# Plow size for an F550?



## Eronningen (Dec 20, 2008)

Just picked up a used F550, 2004. What are you guys running for a plow size on these?


----------



## grandview (Oct 9, 2005)

Go with 10 ft Boss V plow.


----------



## newlooklandscp (Sep 27, 2005)

Blizzard 8611lp


----------



## TurfKing360 (Aug 11, 2008)

we have one with a boss 9'2" V and another with a 10' go with the boss best matched for the truck


----------



## dirt digger (Feb 27, 2005)

this was a 10' straight with a 7' wing ( i think it was 7'...might have been a 9') i used to run


----------



## Grampa Plow (Sep 1, 2008)

Nice setup. Did ya replace many mailboxes?


----------



## meyer22288 (May 26, 2003)

full size blizzard 8611 erie special here! wouldnt have it any other way. payup


----------



## ford550 (Nov 9, 2008)

Look at my sig. All 9' HD.


----------



## Grn Mtn (Sep 21, 2004)

we run all 9' stainless or 9v's. the trucks already have the extra weight of the diesel so for the longevity of the front end, the 9's are fine. However I would rather see an xls on the trucks.


----------



## dirt digger (Feb 27, 2005)

Grampa Plow;830647 said:


> Nice setup. Did ya replace many mailboxes?

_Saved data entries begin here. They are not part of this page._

-- ==== Sys2Proof/Machine/Regs.lean ====
section
/-! DEFINITION. Regs.lean: the meanings of the commands that reach registers over each path: KMP, the mailbox, I3C and JTAG (chapters
"Register Interface and Map" and "Pins, Start-Up and Reset"). -/
namespace Sys2Proof.Machine
open Sys2Proof

/-- The address of a register (R728). -/
def csrAddr (hub block off : Nat) : Word := BitVec.ofNat 32 (hub * 2 ^ 26 + block * 2 ^ 18 + off)

/-- A write over a path, within the limits of a tenant session (R679, R730). -/
def State.pathWrite (s : State) (p : Path) (a v : Word) (e : WriteEnv) : State :=
  if s.isTenant p ∧ ¬tenantWrites (addrHub a) (addrBlock a) (addrOff a) then s else (s.csrWrite p a v e).2

/-- `REGISTER_WRITE` (R731). -/
def execRegisterWrite (path : Path) (addr value : Word) (env : WriteEnv) (s : State) : Answer :=
  .next (s.pathWrite path addr value env)

/-- `ETH_IPV4_WRITE` (R343). -/
def execEthIpv4Write (path : Path) (port : Bool) (value : Word) (s : State) : Answer :=
  .next (s.pathWrite path (csrAddr (b2n port) 0x0A 0xC) value {})

/-! ### The tenant view (R697, R766) -/

/-- A value that a tenant session sees as it was sampled last, when that is less than `every` ns ago; else `now` is the new sample.
Answers the value and its flags. -/
def State.sampled (s : State) (p : Path) (key every : Nat) (now flags : Nat) : (Nat × Nat) × State :=
  match (s.sel p).samples.get? key with
  | some (t, v, f) =>
    if s.clk.now < t + every then ((v, f), s)
    else ((now, flags), s.modSel p (fun x => { x with samples := x.samples.set key (s.clk.now, now, flags) }))
  | none => ((now, flags), s.modSel p (fun x => { x with samples := x.samples.set key (s.clk.now, now, flags) }))

/-- The key under which a register field is sampled. -/
def fieldKey (h b o lo : Nat) : Nat := 2 ^ 44 + (((h * 256 + b) * 2 ^ 18 + o) * 32 + lo)

/-- How a tenant session sees a field (R697). -/
inductive Coarse where
  | hidden             -- reads as 0
  | events             -- rounded down to a multiple of 1,024, sampled every 1 ms
  | watts              -- rounded to the nearest 1% of `PKG_LIMIT_W`, refreshed every 100 ms
  | steps              -- refreshed every 100 ms
deriving DecidableEq, Repr

/-- The fields of a register that a tenant session does not see in full: high bit, low bit and view. -/
def coarseFields (h b o : Nat) : List (Nat × Nat × Coarse) :=
  if b = 0x0C ∧ o = 4 then [(7, 0, .events), (15, 8, .events), (23, 16, .events), (31, 24, .events)]
  else if b ≠ 0x0F then []
  else if o = 0 ∧ h = 0 then [(10, 2, .hidden), (19, 11, .hidden)]
  else if o = 4 then [(4, 1, .steps), (13, 9, .steps), (31, 16, .events)]
  else if o = 8 then [(10, 0, .watts), (21, 11, .watts)]
  else if o = 0xC then [(7, 0, .hidden), (11, 8, .steps), (31, 16, .events)]
  else []

/-- A reading in W to the nearest 1% of the package limit, in whole W. -/
def roundWatts (limit w : Nat) : Nat := if limit = 0 then 0 else (w * 100 + limit / 2) / limit * limit / 100

/-- Replaces bits `hi` to `lo` of a word. -/
def setField (w : Word) (hi lo n : Nat) : Word :=
  BitVec.ofNat 32 (w.toNat - field w hi lo * 2 ^ lo + n % 2 ^ (hi + 1 - lo) * 2 ^ lo)

/-- A register's value as a tenant session sees it (R697). -/
def State.tenantView (s : State) (p : Path) (h b o : Nat) (v : Word) : Word × State :=
  (coarseFields h b o).foldl (fun r f =>
    let (hi, lo, c) := f
    let n := field v hi lo
    let key := fieldKey h b o lo
    match c with
    | .hidden => (setField r.1 hi lo 0, r.2)
    | .events => let x := r.2.sampled p key 1000000 (n / 1024 * 1024) 0; (setField r.1 hi lo x.1.1, x.2)
    | .watts => let x := r.2.sampled p key 100000000 (roundWatts (s.eff.u16 .power 0) n) 0; (setField r.1 hi lo x.1.1, x.2)
    | .steps => let x := r.2.sampled p key 100000000 n 0; (setField r.1 hi lo x.1.1, x.2)) (v, s)

/-! ### KMP (R736, R737) -/

/-- Reads `n` registers in a row over a session. -/
def State.readRun (s : State) (p : Path) (a : Word) : Nat → List Word × State
  | 0 => ([], s)
  | n + 1 =>
    let v := s.csrRead p a
    let (v, s) := if s.isTenant p then s.tenantView p (addrHub a) (addrBlock a) (addrOff a) v else (v, s)
    let (l, s) := s.readRun p (a + 4) n
    (v :: l, s)

/-- `REG_READ` (R736, R678, R679). -/
def execRegRead (hdr : KmpHdr) (addr : Word) (count : Byte) (s : State) : Answer :=
  .next (s.kmpRequest hdr 3 true (fun k _ s =>
    let p : Path := .kmp (Fin.ofNat 32 k)
    let n := count.toNat
    if illegalAddr addr ∨ n = 0 ∨ 64 < n ∨ 2 ^ 18 < addrOff addr + 4 * n then (some { status := 6 }, s)
    else if (s.pathUsage p).getLsbD 0
        ∨ (s.isTenant p ∧ (List.range n).all (fun i => tenantReads (addrHub addr) (addrBlock addr) (addrOff addr + 4 * i))) then
      let (l, s) := s.readRun p addr n
      (some { status := 0, body := .values l }, s)
    else (some { status := 3 }, s)))

/-- A result that is a refusal in the sense of R332 (R737). -/
def refusedPair (r : BitVec 8) : Bool := decide (2 ≤ r.toNat ∧ r.toNat ≤ 6)

/-- Performs pairs in order up to the first refusal (R332); those after it read 0x07. -/
def State.writePairs (s : State) (p : Path) (e : WriteEnv) : List (Word × Word) → List (BitVec 8) × State
  | [] => ([], s)
  | (a, v) :: l =>
    let (r, s) := s.csrWrite p a v e
    if refusedPair r then (r :: l.map (fun _ => 7), s)
    else
      let (rs, s) := s.writePairs p e l
      (r :: rs, s)

/-- A register whose writes need the security processor (R716): `SI_CMD`, `COH_DEAD_CMD`, `LIFT_CMD`, `TEN_CMD`, `FW_CMD`. -/
def spReg (a : Word) : Bool :=
  addrHub a == 0 && !illegalAddr a &&
    ((addrBlock a == 2 && addrOff a == 4) || (addrBlock a == 4 && addrOff a == 0x10) || (addrBlock a == 6 && addrOff a == 0)
      || (addrBlock a == 0x1E && addrOff a == 4) || (addrBlock a == 0x1F && addrOff a == 4))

just one...all the development streets in that township were curbed streets so it made it a little easier


----------



## Eronningen (Dec 20, 2008)

It has a central hydraulic system? Do I get a plow to run off that? If so what are my options, or do I just go with a big old V with its own hydraulics? 
I won't need the wing blade although thats a cool set up. I have had a 2 mile private road for nine years and can get away doing it with any of the other trucks.


----------



## dirt digger (Feb 27, 2005)

yes it has a central hydro pump that runs off the main belt and is activated by a switch...no PTO, then all the controls are via levers


----------



## Eronningen (Dec 20, 2008)

Well I was thinking mine had a central hydro pump too. But not sure if it does. It has a pto switch I need to flip on to dump, etc. Would that make it not?


----------



## Eronningen (Dec 20, 2008)

I'm leaning towards the 9'2" Boss V or the 10' boss V. The Blizzards sure look like a nice plow too. I have never run one though. No dealers closer than an hours drive for a blizzard so I need to stick with whats around here as I am no mechanic to speak of. 

So if I have to flip a pto switch to operate my dump is that not a central hydro system?


----------



## 91AK250 (Nov 28, 2007)

we have been installing 10ft boss's at work on these trucks. they handle it very well.


----------



## Eronningen (Dec 20, 2008)

91AK250;831432 said:


> we have been installing 10ft boss's at work on these trucks. they handle it very well.


Good to hear, thanks.


----------



## dirt digger (Feb 27, 2005)

Eronningen;831425 said:


> Well I was thinking mine had a central hydro pump too. But not sure if it does. It has a pto switch I need to flip on to dump, etc. Would that make it not?


most likely...a simple check under the hood will tell you...if you see an extra pump under there with hoses going to it that just looks out of place chances are it is a central pump

i take it the truck is an auto?


----------



## bluerage94 (Dec 24, 2004)

9' Western....


----------



## Eronningen (Dec 20, 2008)

It is an auto


----------



## Eronningen (Dec 20, 2008)

Does the 550 have a beefed up transmission, axles, etc. It seems like its geared much lower than my 250's and 350's.


----------



## ZamboniHDB (May 8, 2004)

'08 & '09 MY has a Dana Super 60 front axle and Dana S110 rear axle. 4.30/4.88/5.38 ratios.

'10 MY is pretty much the same, but in the rear it can be upgraded to a Dana S130 with the payload upgrade package.

Just my .02¢


----------



## ZamboniHDB (May 8, 2004)

BTW I run a 9' Pro Plus on my F550.


----------